-- ==== Sys2Proof/Laws/Cipher.lean ====
section
/-! SUPPORT. The cipher engine: lengths, the byte at each position, and involution, for every block
cipher. -/

namespace Sys2Proof.Machine

theorem ctrAdd_eq_add (S : Bytes16) (j : Nat) : ctrAdd S j = S + BitVec.ofNat 128 j := by
  apply BitVec.eq_of_toNat_eq
  simp [ctrAdd]

theorem ctrAdd_toNat (S : Bytes16) (j : Nat) : (ctrAdd S j).toNat = (S.toNat + j) % 2 ^ 128 := by
  simp [ctrAdd]

/-- Byte `i` of a concatenation of 16-byte blocks is byte `i mod 16` of block `i / 16`. -/
theorem flatMap_blocks_getD (f : Nat → Bytes16) (k : Nat) :
    (((List.range k).flatMap (fun j => blockBytes (f j))).length = 16 * k) ∧
      ∀ i < 16 * k, ((List.range k).flatMap (fun j => blockBytes (f j))).getD i 0 =
        blockByte (f (i / 16)) (i % 16) := by
  induction k with
  | zero => simp
  | succ k ih =>
    obtain ⟨hl, hg⟩ := ih
    rw [List.range_succ, List.flatMap_append]
    refine ⟨by simp only [List.length_append, hl]; simp; omega, fun i hi => ?_⟩
    by_cases h : i < 16 * k
    · rw [List.getD_append _ _ _ _ (by omega)]
      exact hg i h
    · rw [List.getD_append_right _ _ _ _ (by omega), hl]
      have h1 : i / 16 = k := by omega
      have h2 : i % 16 = i - 16 * k := by omega
      simpa [h1, h2] using blockBytes_getD (f k) (i := i - 16 * k) (by omega)

@[simp] theorem keystream_length (E : Bytes16 → Bytes16 → Bytes16) (K S : Bytes16) (n : Nat) :
    (keystream E K S n).length = n := by
  rw [keystream, List.length_take, (flatMap_blocks_getD (fun j => E K (ctrAdd S j)) _).1]
  omega

theorem keystream_getD (E : Bytes16 → Bytes16 → Bytes16) (K S : Bytes16) {n i : Nat} (h : i < n) :
    (keystream E K S n).getD i 0 = blockByte (E K (ctrAdd S (i / 16))) (i % 16) := by
  have := (flatMap_blocks_getD (fun j => E K (ctrAdd S j)) ((n + 15) / 16)).2 i (by omega)
  rw [keystream, List.getD_eq_getElem?_getD, List.getElem?_take_of_lt h,
    ← List.getD_eq_getElem?_getD, this]

@[simp] theorem ctrXor_length (E : Bytes16 → Bytes16 → Bytes16) (K S : Bytes16) (P : Bytes) :
    (ctrXor E K S P).length = P.length := by
  simp [ctrXor]

@[simp] theorem legacyXor_length (X : Byte) (P : Bytes) : (legacyXor X P).length = P.length := by
  simp [legacyXor]

theorem ctrXor_getD (E : Bytes16 → Bytes16 → Bytes16) (K S : Bytes16) {P : Bytes} {i : Nat}
    (h : i < P.length) :
    (ctrXor E K S P).getD i 0 = P.getD i 0 ^^^ (keystream E K S P.length).getD i 0 :=
  xorBytes_getD h (by simpa using h)

theorem legacyXor_getD (X : Byte) {P : Bytes} {i : Nat} (h : i < P.length) :
    (legacyXor X P).getD i 0 = P.getD i 0 ^^^ X := by
  simp [legacyXor, List.getD, h]

theorem legacyXor_legacyXor (X : Byte) (P : Bytes) : legacyXor X (legacyXor X P) = P := by
  simp [legacyXor, Function.comp_def]

theorem ctrXor_ctrXor (E : Bytes16 → Bytes16 → Bytes16) (K S : Bytes16) (P : Bytes) :
    ctrXor E K S (ctrXor E K S P) = P := by
  rw [ctrXor, ctrXor_length]
  exact xorBytes_cancel (by simp)

@[simp] theorem transform_length (c : Settings) (P : Bytes) : (transform c P).length = P.length := by
  unfold transform
  split <;> simp

@[simp] theorem encFrame_length (c : Settings) (md : Media) (P : Bytes) :
    (encFrame c md P).length = P.length + 1 := by
  simp only [encFrame]
  split <;> simp

end Sys2Proof.Machine
end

________________

**EXERCISE**
Down to the last line, repeat the data exactly.

**ANSWER BOX**
-- ==== Sys2Proof/Laws/Cipher.lean ====
section
/-! SUPPORT. The cipher engine: lengths, the byte at each position, and involution, for every block
cipher. -/

namespace Sys2Proof.Machine

theorem ctrAdd_eq_add (S : Bytes16) (j : Nat) : ctrAdd S j = S + BitVec.ofNat 128 j := by
  apply BitVec.eq_of_toNat_eq
  simp [ctrAdd]

theorem ctrAdd_toNat (S : Bytes16) (j : Nat) : (ctrAdd S j).toNat = (S.toNat + j) % 2 ^ 128 := by
  simp [ctrAdd]

/-- Byte `i` of a concatenation of 16-byte blocks is byte `i mod 16` of block `i / 16`. -/
theorem flatMap_blocks_getD (f : Nat → Bytes16) (k : Nat) :
    (((List.range k).flatMap (fun j => blockBytes (f j))).length = 16 * k) ∧
      ∀ i < 16 * k, ((List.range k).flatMap (fun j => blockBytes (f j))).getD i 0 =
        blockByte (f (i / 16)) (i % 16) := by
  induction k with
  | zero => simp
  | succ k ih =>
    obtain ⟨hl, hg⟩ := ih
    rw [List.range_succ, List.flatMap_append]
    refine ⟨by simp only [List.length_append, hl]; simp; omega, fun i hi => ?_⟩
    by_cases h : i < 16 * k
    · rw [List.getD_append _ _ _ _ (by omega)]
      exact hg i h
    · rw [List.getD_append_right _ _ _ _ (by omega), hl]
      have h1 : i / 16 = k := by omega
      have h2 : i % 16 = i - 16 * k := by omega
      simpa [h1, h2] using blockBytes_getD (f k) (i := i - 16 * k) (by omega)

@[simp] theorem keystream_length (E : Bytes16 → Bytes16 → Bytes16) (K S : Bytes16) (n : Nat) :
    (keystream E K S n).length = n := by
  rw [keystream, List.length_take, (flatMap_blocks_getD (fun j => E K (ctrAdd S j)) _).1]
  omega

theorem keystream_getD (E : Bytes16 → Bytes16 → Bytes16) (K S : Bytes16) {n i : Nat} (h : i < n) :
    (keystream E K S n).getD i 0 = blockByte (E K (ctrAdd S (i / 16))) (i % 16) := by
  have := (flatMap_blocks_getD (fun j => E K (ctrAdd S j)) ((n + 15) / 16)).2 i (by omega)
  rw [keystream, List.getD_eq_getElem?_getD, List.getElem?_take_of_lt h,
    ← List.getD_eq_getElem?_getD, this]

@[simp] theorem ctrXor_length (E : Bytes16 → Bytes16 → Bytes16) (K S : Bytes16) (P : Bytes) :
    (ctrXor E K S P).length = P.length := by
  simp [ctrXor]

@[simp] theorem legacyXor_length (X : Byte) (P : Bytes) : (legacyXor X P).length = P.length := by
  simp [legacyXor]

theorem ctrXor_getD (E : Bytes16 → Bytes16 → Bytes16) (K S : Bytes16) {P : Bytes} {i : Nat}
    (h : i < P.length) :
    (ctrXor E K S P).getD i 0 = P.getD i 0 ^^^ (keystream E K S P.length).getD i 0 :=
  xorBytes_getD h (by simpa using h)

theorem legacyXor_getD (X : Byte) {P : Bytes} {i : Nat} (h : i < P.length) :
    (legacyXor X P).getD i 0 = P.getD i 0 ^^^ X := by
  simp [legacyXor, List.getD, h]

theorem legacyXor_legacyXor (X : Byte) (P : Bytes) : legacyXor X (legacyXor X P) = P := by
  simp [legacyXor, Function.comp_def]

theorem ctrXor_ctrXor (E : Bytes16 → Bytes16 → Bytes16) (K S : Bytes16) (P : Bytes) :
    ctrXor E K S (ctrXor E K S P) = P := by
  rw [ctrXor, ctrXor_length]
  exact xorBytes_cancel (by simp)

@[simp] theorem transform_length (c : Settings) (P : Bytes) : (transform c P).length = P.length := by
  unfold transform
  split <;> simp

@[simp] theorem encFrame_length (c : Settings) (md : Media) (P : Bytes) :
    (encFrame c md P).length = P.length + 1 := by
  simp only [encFrame]
  split <;> simp

end Sys2Proof.Machine
end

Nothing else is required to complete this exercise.